/-! CTRLCH page. -/

def R.ctrlch.BLK_CAP_DB_PRESENT : Fld := ⟨0x4, 1, 1, .ro, 1, 0, 1, 0, 1⟩
def R.ctrlch.BLK_CAP_RESET_OK : Fld := ⟨0x4, 0, 0, .ro, 0, 0, 1, 0, 1⟩
def R.ctrlch.BLK_CTL_CC_RESTART : Fld := ⟨0x8, 8, 8, .w1s, 0, 0, 1, 0, 1⟩
def R.ctrlch.BLK_CTL_EN : Fld := ⟨0x8, 0, 0, .ro, 1, 0, 1, 0, 1⟩
def R.ctrlch.BLK_STS_CH_STATE : Fld := ⟨0xc, 11, 8, .rov, 0, 0, 1, 0, 1⟩
def R.ctrlch.ERR_STS_HALT : Fld := ⟨0x10, 15, 15, .rw1c, 0, 0, 1, 0, 1⟩
def R.ctrlch.ERR_STS_MGMT_BAD : Fld := ⟨0x10, 14, 14, .rw1c, 0, 0, 1, 0, 1⟩
def R.ctrlch.ERR_STS_CS_ERR : Fld := ⟨0x10, 13, 13, .rw1c, 0, 0, 1, 0, 1⟩
def R.ctrlch.ERR_STS_HALF_FENCED : Fld := ⟨0x10, 12, 12, .rw1c, 0, 0, 1, 0, 1⟩
def R.ctrlch.ERR_STS_HINGE_LOST : Fld := ⟨0x10, 11, 11, .rw1c, 0, 0, 1, 0, 1⟩
def R.ctrlch.ERR_STS_PROMOTE_FAIL : Fld := ⟨0x10, 10, 10, .rw1c, 0, 0, 1, 0, 1⟩
def R.ctrlch.ERR_STS_HB_LOST : Fld := ⟨0x10, 9, 9, .rw1c, 0, 0, 1, 0, 1⟩
def R.ctrlch.ERR_STS_OUTVOTED : Fld := ⟨0x10, 8, 8, .rw1c, 0, 0, 1, 0, 1⟩
def R.ctrlch.CC_STS_MODE : Fld := ⟨0x100, 31, 28, .rov, 0, 0, 1, 0, 1⟩
def R.ctrlch.CC_STS_CK_STATE : Fld := ⟨0x100, 23, 20, .rov, 0, 0, 1, 0, 1⟩
def R.ctrlch.CC_STS_CB_STATE : Fld := ⟨0x100, 19, 16, .rov, 0, 0, 1, 0, 1⟩
def R.ctrlch.CC_STS_CA_STATE : Fld := ⟨0x100, 15, 12, .rov, 0, 0, 1, 0, 1⟩
def R.ctrlch.CC_STS_HINGE : Fld := ⟨0x100, 9, 8, .rov, 0, 0, 1, 0, 1⟩
def R.ctrlch.CC_STS_FENCED_B : Fld := ⟨0x100, 5, 5, .rov, 0, 0, 1, 0, 1⟩
def R.ctrlch.CC_STS_FENCED_A : Fld := ⟨0x100, 4, 4, .rov, 0, 0, 1, 0, 1⟩
def R.ctrlch.CC_STS_BYPASS_UP : Fld := ⟨0x100, 3, 0, .rov, 0, 0, 1, 0, 1⟩
def R.ctrlch.THIS_CH_CH : Fld := ⟨0x104, 1, 0, .ro, 0, 0, 1, 0, 1⟩
def R.ctrlch.VOTES_LO : Fld := ⟨0x108, 31, 0, .rov, 0, 0, 1, 0, 1⟩
def R.ctrlch.VOTES_HI : Fld := ⟨0x10c, 31, 0, .rov, 0, 0, 1, 0, 1⟩
def R.ctrlch.DISAGREE_LAST_CH : Fld := ⟨0x110, 17, 16, .rov, 0, 0, 1, 0, 1⟩
def R.ctrlch.DISAGREE_COUNT : Fld := ⟨0x110, 15, 0, .rov, 0, 0, 1, 0, 1⟩
def R.ctrlch.HB_MISS_PEER2 : Fld := ⟨0x114, 15, 8, .rov, 0, 0, 1, 0, 1⟩
def R.ctrlch.HB_MISS_PEER1 : Fld := ⟨0x114, 7, 0, .rov, 0, 0, 1, 0, 1⟩
def R.ctrlch.HOLD_MAX_CYCLES : Fld := ⟨0x118, 8, 0, .rov, 0, 0, 1, 0, 1⟩
def R.ctrlch.RESYNC_DAY : Fld := ⟨0x11c, 15, 8, .rov, 0, 0, 1, 0, 1⟩
def R.ctrlch.RESYNC_TOTAL : Fld := ⟨0x11c, 7, 0, .rov, 0, 0, 1, 0, 1⟩
def R.ctrlch.CS_CRC_DIGEST : Fld := ⟨0x120, 31, 0, .rov, 0, 0, 1, 0, 1⟩
def R.ctrlch.HALT_INFO_CAUSE : Fld := ⟨0x124, 31, 24, .rov, 0, 0, 1, 0, 1⟩
def R.ctrlch.HALT_INFO_FRAME : Fld := ⟨0x124, 23, 0, .rov, 0, 0, 1, 0, 1⟩
def R.ctrlch.MGMT_ADDR_EID_FN1 : Fld := ⟨0x128, 31, 24, .rov, 0, 0, 1, 0, 1⟩
def R.ctrlch.MGMT_ADDR_EID_FN0 : Fld := ⟨0x128, 23, 16, .rov, 0, 0, 1, 0, 1⟩
def R.ctrlch.MGMT_ADDR_EID_I3C : Fld := ⟨0x128, 15, 8, .rov, 0, 0, 1, 0, 1⟩
def R.ctrlch.MGMT_ADDR_DA_VALID : Fld := ⟨0x128, 7, 7, .rov, 0, 0, 1, 0, 1⟩
def R.ctrlch.MGMT_ADDR_DA : Fld := ⟨0x128, 6, 0, .rov, 0, 0, 1, 0, 1⟩
def R.ctrlch.EVT_PEND_COUNT : Fld := ⟨0x12c, 6, 0, .rov, 0, 0, 1, 0, 1⟩
/-- Fields of the CTRLCH page. -/
def R.ctrlch.all : List Fld :=
  [R.ctrlch.BLK_CAP_DB_PRESENT, R.ctrlch.BLK_CAP_RESET_OK, R.ctrlch.BLK_CTL_CC_RESTART, R.ctrlch.BLK_CTL_EN,
    R.ctrlch.BLK_STS_CH_STATE, R.ctrlch.ERR_STS_HALT, R.ctrlch.ERR_STS_MGMT_BAD, R.ctrlch.ERR_STS_CS_ERR,
    R.ctrlch.ERR_STS_HALF_FENCED, R.ctrlch.ERR_STS_HINGE_LOST, R.ctrlch.ERR_STS_PROMOTE_FAIL,
    R.ctrlch.ERR_STS_HB_LOST, R.ctrlch.ERR_STS_OUTVOTED, R.ctrlch.CC_STS_MODE, R.ctrlch.CC_STS_CK_STATE,
    R.ctrlch.CC_STS_CB_STATE, R.ctrlch.CC_STS_CA_STATE, R.ctrlch.CC_STS_HINGE, R.ctrlch.CC_STS_FENCED_B,
    R.ctrlch.CC_STS_FENCED_A, R.ctrlch.CC_STS_BYPASS_UP, R.ctrlch.THIS_CH_CH, R.ctrlch.VOTES_LO,
    R.ctrlch.VOTES_HI, R.ctrlch.DISAGREE_LAST_CH, R.ctrlch.DISAGREE_COUNT, R.ctrlch.HB_MISS_PEER2,
    R.ctrlch.HB_MISS_PEER1, R.ctrlch.HOLD_MAX_CYCLES, R.ctrlch.RESYNC_DAY, R.ctrlch.RESYNC_TOTAL,
    R.ctrlch.CS_CRC_DIGEST, R.ctrlch.HALT_INFO_CAUSE, R.ctrlch.HALT_INFO_FRAME, R.ctrlch.MGMT_ADDR_EID_FN1,
    R.ctrlch.MGMT_ADDR_EID_FN0, R.ctrlch.MGMT_ADDR_EID_I3C, R.ctrlch.MGMT_ADDR_DA_VALID, R.ctrlch.MGMT_ADDR_DA,
    R.ctrlch.EVT_PEND_COUNT]
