/-- One end of a hinge bundle (key 16 h + b) or a UCIe module (key 32 + 32 h + k), but for its registers. -/
structure DLink where
  exp    : Nat              -- expected sequence number
  since  : Nat              -- flits accepted since the last acknowledgement
  bad    : Option (List Byte)   -- the bad copy of the expected flit
  next   : Nat              -- next sequence number to send
  sent   : List HFlit       -- the replay buffer: flits that are not acknowledged, oldest first
  failed : List Nat         -- failed receive lanes, rising
  charge : List (Nat × Nat) -- bit errors charged to lanes (05 R153, R159)
  retry  : Bool             -- firmware's one reset after BROKEN runs (05 R156)
deriving DecidableEq, Repr

/-! ## Optical engines (06) -/

/-- A ring (key 128 port + 64 tx + ring, port 0 to 7): heater in µW and its stored value, last monitor code, parity of the update, consecutive
updates within and beyond the offset limits, locked or parked, and the heaters of its neighbours at its last update. -/
structure RingSt where
  heater : Nat
  home   : Nat
  last   : Int
  odd    : Bool
  good   : Nat
  bad    : Nat
  locked : Bool
  parked : Bool
  ofs    : Int
  seen   : List (Nat × Nat)
deriving DecidableEq, Repr

/-- A port carries channel src on a spare; kept where laser src has retired (06 R193, R195). -/
structure SpareUse where
  port  : Nat
  spare : Nat
  src   : Nat
  kept  : Bool
deriving DecidableEq, Repr

/-- How far one port of a hand-over is. -/
inductive MoveSt where | asked | dup | dupAgain | done | left
deriving DecidableEq, Repr

/-- A port that moves in a hand-over. -/
structure Move where
  port  : Nat
  spare : Nat
  st    : MoveSt
deriving DecidableEq, Repr

/-- A hand-over of laser n (port none), or a substitution of channel n on one port. -/
structure HandOver where
  n     : Nat
  port  : Option Nat
  moves : List Move
deriving DecidableEq, Repr

/-- One OE with its laser tile (key 8 h + o), but for its registers. -/
structure OeSt where
  ho    : Option HandOver
  queue : List (Nat × Option Nat)       -- hand-overs that wait, in trigger order
  dim   : Bool                          -- DIM is requested
  ceil  : Bool                          -- the bias ceiling is lowered: triggers are not evaluated (06 R180)
  rings : List (Nat × RingSt)
  branches : List Nat                   -- open transmit branches, 18 port + laser (06 R173, R178)
  uses  : List SpareUse
  cross : List (Nat × Nat)              -- measured crosstalk in 1/1000, key 1,024 ring + neighbour (06 R188)
  need  : List (Nat × Nat)              -- bias in mA that a laser needs for its setpoint (06 R179)
  monLeft : Nat                         -- sensor samples until the selected monitor's integration ends (06 R191)
deriving DecidableEq, Repr

/-! ## Fabric ports (06, 07, 08) -/

/-- A flit that is not acknowledged: its number, its virtual channel (1 = RSP), its payload. -/
structure TxFlit where
  seq : Nat
  rsp : Bool
  pay : List Byte
  cnt : Nat                 -- its count, and the key that seals it (13 R412)
  key : Nat
deriving DecidableEq, Repr

/-- Link keys of one port (13 R410 to R414). `st`: 0 no encryption, 1 an initial agreement runs, 2 the partner's message is accepted and
KX_SWITCH sent, 3 keys in force, 4 refused, 5 not possible, 6 and 7 as 1 and 2 for a rekey, 8 a refused rekey. -/
structure KxSt where
  st      : Nat
  secret  : Nat              -- number of the ephemeral secret; 0 none
  body    : List Byte        -- the local key message without its signature, and with it
  msg     : List Byte
  pchain  : List Byte        -- the partner's chain
  acked   : Nat              -- fragments acknowledged in order
  got     : Nat              -- fragments received in order
  sentSw  : Bool             -- KX_SWITCH sent, and the partner's one received
  gotSw   : Bool
  cTx     : Nat              -- switch counts
  cRx     : Nat
  cntTx   : Nat              -- data flits numbered, and expected, since the fresh start
  cntRx   : Nat
  keyTx   : Nat              -- keys as numbers: 0 none
  keyRx   : Nat
  nextTx  : Nat              -- keys that wait for their switch count
  nextRx  : Nat
deriving DecidableEq, Repr

/-- One fabric port (key 64 h + i), but for its registers. -/
structure PortSt where
  probing  : Bool
  att      : List (Nat × Nat)           -- attenuation by channel, 0.1 dB
  oma      : List (Nat × BitVec 16)     -- partner-reported OMA by channel
  rxOma    : List (Nat × BitVec 16)     -- OMA measured here
  low      : List (Nat × Nat)           -- consecutive low reports by channel
  cost     : List (Nat × Nat × Nat)     -- cost table of the last search: ring, channel, µW
  lostTx   : List Nat                   -- channels that cannot be transmitted, or received
  lostRx   : List Nat
  hoRx     : Option (Nat × Nat)         -- a receive move from n to s that waits for the duplicate
  fails    : Nat                        -- training: failed steps and failed resets in a row
  resets   : Nat
  trn      : Option TrnParam            -- the partner's TRN_PARAM of this training
  trnW     : Nat                        -- the partner's W of TRN_DONE, or the bound of RETRAIN_REQ; 0 none
  trnRes   : Option Bool                -- the partner's TRN_DONE: resume or fresh start
  retrain  : Bool                       -- an optical retrain is due before the next training (07 R219)
  excl     : Bool                       -- excluded from its bond (07 R216)
  waking   : Bool                       -- a wake that has met no ALIGN flit
  token    : Word                       -- own link token, and the one recorded of the partner
  ptoken   : Word
  far      : Bool
  txReq    : List FabMsg
  txRsp    : List FabMsg
  offReq   : Nat                        -- bytes of the first message already sent
  offRsp   : Nat
  flits    : List TxFlit                -- unacknowledged, oldest first
  msgs     : List (Nat × FabMsg)        -- messages in them, with the number of the flit that ends each
  replay   : Option Nat                 -- next number of a running replay
  rpStart  : Nat                        -- where the last replay began, and replays in a row from there
  rpCount  : Nat
  ackOut   : Nat                        -- the ACK value sent, and flits accepted since it
  sinceAck : Nat
  nakOut   : Bool                       -- a NAK goes out with the next flit
  nakFor   : Option Nat                 -- the E that has drawn a NAK
  ctl      : List (List Byte)           -- control messages that wait, 16 bytes each
  ctlGap   : Nat                        -- slots since the last CTL flit with messages, since the last ALIGN flit
  alignGap : Nat
  alignDue : Bool
  lastRsp  : Bool                       -- the virtual channel that sent last (round robin)
  rxReq    : List Nat                   -- payload bytes of each received flit not yet taken
  rxRsp    : List Nat
  stale    : Bool                       -- 8 µs without a good flit: both channels count as XOFF
  asleep   : Bool                       -- SLEEP_REQ sent, SLEEP_ACK awaited
  sleepOk  : Bool                       -- SLEEP_ACK is held, own flits are not all acknowledged
  xReq     : Bool                       -- XOFF bits this side sends
  xRsp     : Bool
  sleepFor : Bool                       -- a SLEEP_REQ of the partner waits for its answer
  dropRx   : Bool
  crcTx    : Bool
  unlock   : List Nat                   -- lanes out of symbol lock
  hello    : Bool                       -- the partner's HELLO has come in on this link
  kx       : KxSt
deriving DecidableEq, Repr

★ ★ ★ ★

* Goal of the exercise *
All lines above from the line with "monLeft : Nat" through the line with "is accepted and", both included, are to be set down exactly, with nothing else.

* Result below *
  monLeft : Nat                         -- sensor samples until the selected monitor's integration ends (06 R191)
deriving DecidableEq, Repr

/-! ## Fabric ports (06, 07, 08) -/

/-- A flit that is not acknowledged: its number, its virtual channel (1 = RSP), its payload. -/
structure TxFlit where
  seq : Nat
  rsp : Bool
  pay : List Byte
  cnt : Nat                 -- its count, and the key that seals it (13 R412)
  key : Nat
deriving DecidableEq, Repr

/-- Link keys of one port (13 R410 to R414). `st`: 0 no encryption, 1 an initial agreement runs, 2 the partner's message is accepted and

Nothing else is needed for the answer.